Later, as the original building was being upgraded, Perez reflected upon the lessons learned:
As the remodeling goes on, we constantly use techniques that we learned during the move to the Tower. We learned how to organize our efforts, how to work as a team. We learned to get basic information about details, then fit them together so that they function smoothly. We try to do all this at a minimum of cost. We try to achieve a maximum of satisfaction for patients, and for our fellow-workers in all other departments of the medical center. That kind of approach, we intend never to forget.
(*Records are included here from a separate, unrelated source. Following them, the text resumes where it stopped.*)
-- ==== Sys2Proof/Laws/Within3.lean ====
section
/-! SUPPORT. Which parts of the state the operations and meanings of Machine/HostMem.lean, Machine/DmaCtl.lean,
Machine/Output.lean, Machine/EngineCore.lean may change (`Within`), one lemma each. -/

namespace Sys2Proof.Machine

set_option Elab.async false

variable {M : Mask} {s t u : State}

theorem Within.hostTimeout (h : Within M s t) {master type addr : Nat} (h_regs : M.regs := by assumption) (h_faults :
    M.faults := by assumption) : Within M s (State.hostTimeout t master type addr) := by
  unfold State.hostTimeout
  simp (maxDischargeDepth := 40) only [Within.raise, h, h_regs, h_faults]

theorem Within.fetchAt (h : Within M s t) {c addr : Nat} (h_regs : M.regs := by assumption) : Within M s
    (State.fetchAt t c addr) := by
  unfold State.fetchAt
  simp (maxDischargeDepth := 40) only [Within.wr64, Within.wr, h, h_regs]

theorem Within.stopChan (h : Within M s t) {c status st : Nat} (h_regs : M.regs := by assumption) : Within M s
    (State.stopChan t c status st) := by
  unfold State.stopChan
  simp (maxDischargeDepth := 40) only [Within.wr, h, h_regs]

theorem Within.dmaStart (h : Within M s t) {c : Nat} (h_regs : M.regs := by assumption) (h_dma : M.dma := by
    assumption) : Within M s (State.dmaStart t c) := by
  unfold State.dmaStart
  simp (maxDischargeDepth := 40) only [Within.flag, Within.setDmac, Within.fetchAt, Within.ite, h, implies_true,
    h_regs, h_dma]

theorem Within.queueBack (h : Within M s t) {c : Nat} {d : Desc} {status : Nat} {moved : Nat} (h_fab : M.fab := by assumption) : Within M s (State.queueBack t c d status moved) := by
  unfold State.queueBack
  repeat' (first
      | (simp (maxDischargeDepth := 40) only [Within.ite, Within.upd, h, true_or, or_true, and_self, implies_true, h_fab]; done)
      | dsimp only
      | split)

theorem Within.dmaAbort (h : Within M s t) {c : Nat} (h_regs : M.regs := by assumption) (h_dma : M.dma := by
    assumption) (h_fab : M.fab := by assumption) : Within M s (State.dmaAbort t c) := by
  unfold State.dmaAbort
  repeat' (first
      | (simp (maxDischargeDepth := 40) only [Within.queueBack, Within.flag, Within.setDmac, Within.stopChan, Within.ite, h, implies_true, h_regs,
            h_dma, true_or, or_true, and_self, h_fab]; done)
      | dsimp only
      | split)

theorem Within.restartDesc (h : Within M s t) {c : Nat} (h_regs : M.regs := by assumption) (h_dma : M.dma := by
    assumption) : Within M s (State.restartDesc t c) := by
  unfold State.restartDesc
  repeat' (first
      | (simp (maxDischargeDepth := 40) only [Within.ite, Within.upd, Within.setDmac, Within.wr, h, h_regs, h_dma, true_or, or_true, and_self,
            implies_true]; done)
      | dsimp only
      | split)

theorem Within.dmaResume (h : Within M s t) (h_regs : M.regs := by assumption) (h_dma : M.dma := by assumption) :
    Within M s (State.dmaResume t) := by
  unfold State.dmaResume
  simp (maxDischargeDepth := 40) only [Within.bump, Within.restartDesc, Within.wr, Within.ite, Within.refl, h,
    implies_true, Within.forN, h_regs, h_dma]

theorem Within.dmaHalt (h : Within M s t) {addr type : Nat} {last collide : Bool} (h_regs : M.regs := by assumption)
    (h_out : M.out := by assumption) (h_dealer : M.dealer := by assumption) (h_faults : M.faults := by assumption) (h_dma : M.dma := by assumption) :
    Within M s (State.dmaHalt t addr type last collide) := by
  unfold State.dmaHalt
  simp (maxDischargeDepth := 40) only [Within.setDmac, Within.stopChan, Within.put, Within.wr, Within.wr64, Within.flag, Within.event,
            Within.ite, Within.refl, h, implies_true, Within.forN, h_regs, h_out, h_dealer, h_faults, true_or,
            or_true, and_self, h_dma]

theorem Within.busError (h : Within M s t) {addr type : Nat} {collide : Bool} (h_regs : M.regs := by assumption)
    (h_out : M.out := by assumption) (h_dealer : M.dealer := by assumption) (h_faults : M.faults := by assumption) (h_dma : M.dma := by assumption) :
    Within M s (State.busError t addr type collide) := by
  unfold State.busError
  simp (maxDischargeDepth := 40) only [Within.raise, Within.dmaHalt, h, h_regs, h_out, h_dealer, h_faults, h_dma]

theorem Within.execDmaStart (h : Within M s t) {c : DmaChan} (he : (Machine.execDmaStart c t) = .next u) (h_regs :
    M.regs := by assumption) (h_dma : M.dma := by assumption) : Within M s u := by
  unfold Machine.execDmaStart at he
  simp only [Host.Outcome.next.injEq] at he
  subst he
  simp (maxDischargeDepth := 40) only [Within.dmaStart, h, h_regs, h_dma]

theorem Within.unmapped (h : Within M s t) {a : Access} {ty : Nat} (h_regs : M.regs := by assumption) (h_faults :
    M.faults := by assumption) : Within M s (State.unmapped t a ty).st := by
  unfold State.unmapped
  simp (maxDischargeDepth := 40) only [Within.fabRefuse, h, h_regs, h_faults]

theorem Within.notOwner (h : Within M s t) {b master type addr : Nat} (h_regs : M.regs := by assumption) (h_faults :
    M.faults := by assumption) : Within M s (State.notOwner t b master type addr) := by
  unfold State.notOwner
  simp (maxDischargeDepth := 40) only [Within.raise, Within.flag, h, h_regs, h_faults]

theorem Within.refusedBy (h : Within M s t) {a : Access} {ty source kind : Nat} (h_regs : M.regs := by assumption)
    (h_faults : M.faults := by assumption) : Within M s (State.refusedBy t a ty source kind).st := by
  unfold State.refusedBy
  simp (maxDischargeDepth := 40) only [Within.raise, h, h_regs, h_faults]

theorem Within.collided (h : Within M s t) (h_regs : M.regs := by assumption) : Within M s (State.collided t).st := by
  unfold State.collided
  simp (maxDischargeDepth := 40) only [Within.flag, Within.bump, h, h_regs]

theorem Within.spdPut (h : Within M s t) {o : Nat} {l : List Byte} (h_spd : M.spd := by assumption) : Within M s
    (State.spdPut t o l) :=
  h.trans { Within.refl M t with
    keeps := .of rfl rfl (Nat.le_refl _) rfl fun w => ⟨w.1, w.2.1, twf_tsetMany _ _ _ _ w.2.2.1, w.2.2.2⟩, spd := .inl
      h_spd }

theorem Within.spdHit (h : Within M s t) {o : Nat} {n : Nat} (h_spd : M.spd := by assumption) : Within M s (State.spdHit t o n) := by
  unfold State.spdHit
  repeat' (first
      | (simp (maxDischargeDepth := 40) only [Within.upd, h, true_or, or_true, and_self, implies_true, h_spd]; done)
      | dsimp only
      | split)

theorem Within.spdAccess (h : Within M s t) {a : Access} {ty o : Nat} {data : List Byte} (h_regs : M.regs := by
    assumption) (h_faults : M.faults := by assumption) (h_spd : M.spd := by assumption) : Within M s (State.spdAccess
    t a ty o data).st := by
  unfold State.spdAccess
  repeat' (first
      | (simp (maxDischargeDepth := 40) only [Within.refl, Within.ite, Within.whenS, Within.spdHit, Within.notOwner, Within.collided,
            Within.spdPut, Within.refusedBy, Within.flag, h, h_regs, h_faults, h_spd, true_or, or_true,
            and_self, implies_true]; done)
      | dsimp only
      | split)

theorem Within.secureAccess (h : Within M s t) {a : Access} {ty o : Nat} {data : List Byte} (h_regs : M.regs := by
    assumption) (h_faults : M.faults := by assumption) (h_sec : M.sec := by assumption) : Within M s
    (State.secureAccess t a ty o data).st := by
  unfold State.secureAccess
  repeat' (first
      | (simp (maxDischargeDepth := 40) only [Within.ite, Within.refusedBy, Within.drawn, Within.upd, h, true_or, or_true, and_self, h_regs,
            h_faults, h_sec, implies_true]; done)
      | split)

theorem Within.bootAccess (h : Within M s t) {a : Access} {ty : Nat} {data : List Byte} (h_regs : M.regs := by
    assumption) (h_faults : M.faults := by assumption) (h_spd : M.spd := by assumption) : Within M s (State.bootAccess
    t a ty data).st := by
  unfold State.bootAccess
  repeat' (first
      | (simp (maxDischargeDepth := 40) only [Within.spdAccess, Within.unmapped, h, h_regs, h_faults, h_spd]; done)
      | split)

theorem Within.latchAt (h : Within M s t) {m o v : Nat} (h_fab : M.fab := by assumption) : Within M s (State.latchAt t
    m o v) := by
  unfold State.latchAt
  simp (maxDischargeDepth := 40) only [Within.upd, h, true_or, or_true, and_self, h_fab]

theorem Within.clearRc (h : Within M s t) {o : Nat} (h_regs : M.regs := by assumption) : Within M s (State.clearRc t
    o) := by
  unfold State.clearRc
  repeat' (first
      | (simp (maxDischargeDepth := 40) only [Within.setWord, Within.ite, h, implies_true, h_regs]; done)
      | split)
The original hospital complex is scheduled to be razed at the end of 2015, but the spirit of member service – affordable, quality care – lives on in the new hospital.
More photos of the history of the Oakland hospital here.
[i] Note that Henry J. Kaiser was no stranger to deep piling work. His Bridge Builders firm built the East Bay Substructure of the San Francisco-Oakland Bay Bridge – the 21 piers between Yerba Buena Island and the Oakland shoreline. This was no simple task, and included digging E-3, “the deepest pier known to man,” located 1,400 feet west of Yerba Buena Island and embedded 242 feet below the surface of the bay. This contract was completed December 24, 1934. See story here.
[ii] “Facility report: Kaiser Foundation Hospital Oakland – Moving into a Tower Addition,” manuscript by Manuel Perez, Oakland Hospital Executive Housekeeper, 11/27/1973.